__Brief__. Each entry has to be printed again exactly.
★ ★ ★ ★
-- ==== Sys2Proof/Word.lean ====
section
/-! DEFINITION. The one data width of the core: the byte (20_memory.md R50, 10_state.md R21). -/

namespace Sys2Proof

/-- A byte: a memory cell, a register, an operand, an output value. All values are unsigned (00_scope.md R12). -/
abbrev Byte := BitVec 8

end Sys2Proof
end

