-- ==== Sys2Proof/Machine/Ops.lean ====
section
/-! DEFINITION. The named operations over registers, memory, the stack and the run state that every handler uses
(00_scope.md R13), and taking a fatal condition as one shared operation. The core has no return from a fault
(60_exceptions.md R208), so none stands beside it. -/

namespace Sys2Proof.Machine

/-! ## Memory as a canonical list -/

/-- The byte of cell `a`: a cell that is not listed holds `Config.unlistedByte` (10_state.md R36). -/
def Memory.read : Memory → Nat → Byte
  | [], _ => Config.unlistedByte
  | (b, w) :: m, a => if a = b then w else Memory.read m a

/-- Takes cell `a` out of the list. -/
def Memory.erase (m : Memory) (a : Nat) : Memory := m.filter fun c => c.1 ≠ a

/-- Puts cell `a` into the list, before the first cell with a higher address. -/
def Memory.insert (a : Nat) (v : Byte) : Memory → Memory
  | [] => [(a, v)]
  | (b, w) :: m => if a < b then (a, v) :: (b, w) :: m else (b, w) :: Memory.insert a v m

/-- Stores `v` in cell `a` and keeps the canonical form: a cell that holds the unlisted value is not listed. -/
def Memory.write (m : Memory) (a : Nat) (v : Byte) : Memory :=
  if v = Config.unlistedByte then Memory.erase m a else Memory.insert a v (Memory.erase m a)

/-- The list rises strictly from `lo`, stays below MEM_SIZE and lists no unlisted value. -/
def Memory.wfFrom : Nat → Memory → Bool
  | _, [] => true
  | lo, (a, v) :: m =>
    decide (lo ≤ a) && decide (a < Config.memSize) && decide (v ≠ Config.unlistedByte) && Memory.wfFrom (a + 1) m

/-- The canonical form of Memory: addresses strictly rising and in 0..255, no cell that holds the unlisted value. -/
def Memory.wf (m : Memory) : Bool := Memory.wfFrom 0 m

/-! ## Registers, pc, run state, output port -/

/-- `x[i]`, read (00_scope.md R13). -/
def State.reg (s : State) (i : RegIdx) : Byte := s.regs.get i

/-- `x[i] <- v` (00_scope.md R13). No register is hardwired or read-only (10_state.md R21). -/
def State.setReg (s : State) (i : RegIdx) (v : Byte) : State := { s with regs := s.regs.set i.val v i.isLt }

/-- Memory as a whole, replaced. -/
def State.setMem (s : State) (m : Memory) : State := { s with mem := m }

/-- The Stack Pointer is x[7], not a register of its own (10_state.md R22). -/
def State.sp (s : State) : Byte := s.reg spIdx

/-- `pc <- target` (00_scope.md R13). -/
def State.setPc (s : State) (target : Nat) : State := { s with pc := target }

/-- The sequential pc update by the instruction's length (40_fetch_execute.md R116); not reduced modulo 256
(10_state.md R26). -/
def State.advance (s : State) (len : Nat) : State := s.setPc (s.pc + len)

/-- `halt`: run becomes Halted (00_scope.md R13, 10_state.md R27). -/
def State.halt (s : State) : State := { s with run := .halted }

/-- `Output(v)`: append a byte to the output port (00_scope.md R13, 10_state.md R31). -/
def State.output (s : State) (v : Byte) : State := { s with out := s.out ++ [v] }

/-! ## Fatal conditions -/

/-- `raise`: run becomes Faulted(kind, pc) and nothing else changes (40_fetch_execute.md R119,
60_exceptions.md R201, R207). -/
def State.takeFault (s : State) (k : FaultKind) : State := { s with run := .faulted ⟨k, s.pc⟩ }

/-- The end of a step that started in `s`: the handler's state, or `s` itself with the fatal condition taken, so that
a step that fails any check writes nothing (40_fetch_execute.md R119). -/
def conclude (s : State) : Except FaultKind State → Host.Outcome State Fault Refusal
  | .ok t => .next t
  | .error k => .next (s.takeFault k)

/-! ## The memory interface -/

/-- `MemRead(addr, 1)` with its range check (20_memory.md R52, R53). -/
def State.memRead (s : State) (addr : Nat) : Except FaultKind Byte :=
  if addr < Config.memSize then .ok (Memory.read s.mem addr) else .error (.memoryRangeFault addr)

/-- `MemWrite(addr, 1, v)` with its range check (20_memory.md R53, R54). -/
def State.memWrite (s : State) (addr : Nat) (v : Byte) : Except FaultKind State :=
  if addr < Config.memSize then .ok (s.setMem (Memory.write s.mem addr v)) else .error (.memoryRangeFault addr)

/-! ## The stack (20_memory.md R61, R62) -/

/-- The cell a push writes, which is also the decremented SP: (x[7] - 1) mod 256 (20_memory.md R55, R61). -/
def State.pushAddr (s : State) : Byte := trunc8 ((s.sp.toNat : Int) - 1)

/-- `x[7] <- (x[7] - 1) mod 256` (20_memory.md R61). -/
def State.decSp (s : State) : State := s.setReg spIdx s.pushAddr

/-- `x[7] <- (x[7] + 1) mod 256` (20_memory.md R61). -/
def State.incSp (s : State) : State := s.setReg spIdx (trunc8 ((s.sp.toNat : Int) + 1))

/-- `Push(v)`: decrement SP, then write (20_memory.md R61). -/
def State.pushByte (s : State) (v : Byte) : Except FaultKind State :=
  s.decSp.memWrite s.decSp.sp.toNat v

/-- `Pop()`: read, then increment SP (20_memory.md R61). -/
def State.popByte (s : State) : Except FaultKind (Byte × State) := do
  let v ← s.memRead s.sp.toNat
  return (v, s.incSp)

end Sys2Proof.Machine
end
★ ★ ★ ★
__Answer box__.
-- ==== Sys2Proof/Word.lean ====
section
/-! DEFINITION. The one data width of the core: the byte (20_memory.md R50, 10_state.md R21). -/

namespace Sys2Proof

/-- A byte: a memory cell, a register, an operand, an output value. All values are unsigned (00_scope.md R12). -/
abbrev Byte := BitVec 8

end Sys2Proof
end

-- ==== Sys2Proof/Machine/Ops.lean ====
section
/-! DEFINITION. The named operations over registers, memory, the stack and the run state that every handler uses
(00_scope.md R13), and taking a fatal condition as one shared operation. The core has no return from a fault
(60_exceptions.md R208), so none stands beside it. -/

namespace Sys2Proof.Machine

/-! ## Memory as a canonical list -/

/-- The byte of cell `a`: a cell that is not listed holds `Config.unlistedByte` (10_state.md R36). -/
def Memory.read : Memory → Nat → Byte
  | [], _ => Config.unlistedByte
  | (b, w) :: m, a => if a = b then w else Memory.read m a

/-- Takes cell `a` out of the list. -/
def Memory.erase (m : Memory) (a : Nat) : Memory := m.filter fun c => c.1 ≠ a

/-- Puts cell `a` into the list, before the first cell with a higher address. -/
def Memory.insert (a : Nat) (v : Byte) : Memory → Memory
  | [] => [(a, v)]
  | (b, w) :: m => if a < b then (a, v) :: (b, w) :: m else (b, w) :: Memory.insert a v m

/-- Stores `v` in cell `a` and keeps the canonical form: a cell that holds the unlisted value is not listed. -/
def Memory.write (m : Memory) (a : Nat) (v : Byte) : Memory :=
  if v = Config.unlistedByte then Memory.erase m a else Memory.insert a v (Memory.erase m a)

/-- The list rises strictly from `lo`, stays below MEM_SIZE and lists no unlisted value. -/
def Memory.wfFrom : Nat → Memory → Bool
  | _, [] => true
  | lo, (a, v) :: m =>
    decide (lo ≤ a) && decide (a < Config.memSize) && decide (v ≠ Config.unlistedByte) && Memory.wfFrom (a + 1) m

/-- The canonical form of Memory: addresses strictly rising and in 0..255, no cell that holds the unlisted value. -/
def Memory.wf (m : Memory) : Bool := Memory.wfFrom 0 m

/-! ## Registers, pc, run state, output port -/

/-- `x[i]`, read (00_scope.md R13). -/
def State.reg (s : State) (i : RegIdx) : Byte := s.regs.get i

/-- `x[i] <- v` (00_scope.md R13). No register is hardwired or read-only (10_state.md R21). -/
def State.setReg (s : State) (i : RegIdx) (v : Byte) : State := { s with regs := s.regs.set i.val v i.isLt }

/-- Memory as a whole, replaced. -/
def State.setMem (s : State) (m : Memory) : State := { s with mem := m }

/-- The Stack Pointer is x[7], not a register of its own (10_state.md R22). -/
def State.sp (s : State) : Byte := s.reg spIdx

/-- `pc <- target` (00_scope.md R13). -/
def State.setPc (s : State) (target : Nat) : State := { s with pc := target }

/-- The sequential pc update by the instruction's length (40_fetch_execute.md R116); not reduced modulo 256
(10_state.md R26). -/
def State.advance (s : State) (len : Nat) : State := s.setPc (s.pc + len)

/-- `halt`: run becomes Halted (00_scope.md R13, 10_state.md R27). -/
def State.halt (s : State) : State := { s with run := .halted }

/-- `Output(v)`: append a byte to the output port (00_scope.md R13, 10_state.md R31). -/
def State.output (s : State) (v : Byte) : State := { s with out := s.out ++ [v] }

/-! ## Fatal conditions -/

/-- `raise`: run becomes Faulted(kind, pc) and nothing else changes (40_fetch_execute.md R119,
60_exceptions.md R201, R207). -/
def State.takeFault (s : State) (k : FaultKind) : State := { s with run := .faulted ⟨k, s.pc⟩ }

/-- The end of a step that started in `s`: the handler's state, or `s` itself with the fatal condition taken, so that
a step that fails any check writes nothing (40_fetch_execute.md R119). -/
def conclude (s : State) : Except FaultKind State → Host.Outcome State Fault Refusal
  | .ok t => .next t
  | .error k => .next (s.takeFault k)

/-! ## The memory interface -/

/-- `MemRead(addr, 1)` with its range check (20_memory.md R52, R53). -/
def State.memRead (s : State) (addr : Nat) : Except FaultKind Byte :=
  if addr < Config.memSize then .ok (Memory.read s.mem addr) else .error (.memoryRangeFault addr)

/-- `MemWrite(addr, 1, v)` with its range check (20_memory.md R53, R54). -/
def State.memWrite (s : State) (addr : Nat) (v : Byte) : Except FaultKind State :=
  if addr < Config.memSize then .ok (s.setMem (Memory.write s.mem addr v)) else .error (.memoryRangeFault addr)

/-! ## The stack (20_memory.md R61, R62) -/

/-- The cell a push writes, which is also the decremented SP: (x[7] - 1) mod 256 (20_memory.md R55, R61). -/
def State.pushAddr (s : State) : Byte := trunc8 ((s.sp.toNat : Int) - 1)

/-- `x[7] <- (x[7] - 1) mod 256` (20_memory.md R61). -/
def State.decSp (s : State) : State := s.setReg spIdx s.pushAddr

/-- `x[7] <- (x[7] + 1) mod 256` (20_memory.md R61). -/
def State.incSp (s : State) : State := s.setReg spIdx (trunc8 ((s.sp.toNat : Int) + 1))

/-- `Push(v)`: decrement SP, then write (20_memory.md R61). -/
def State.pushByte (s : State) (v : Byte) : Except FaultKind State :=
  s.decSp.memWrite s.decSp.sp.toNat v

/-- `Pop()`: read, then increment SP (20_memory.md R61). -/
def State.popByte (s : State) : Except FaultKind (Byte × State) := do
  let v ← s.memRead s.sp.toNat
  return (v, s.incSp)

end Sys2Proof.Machine
end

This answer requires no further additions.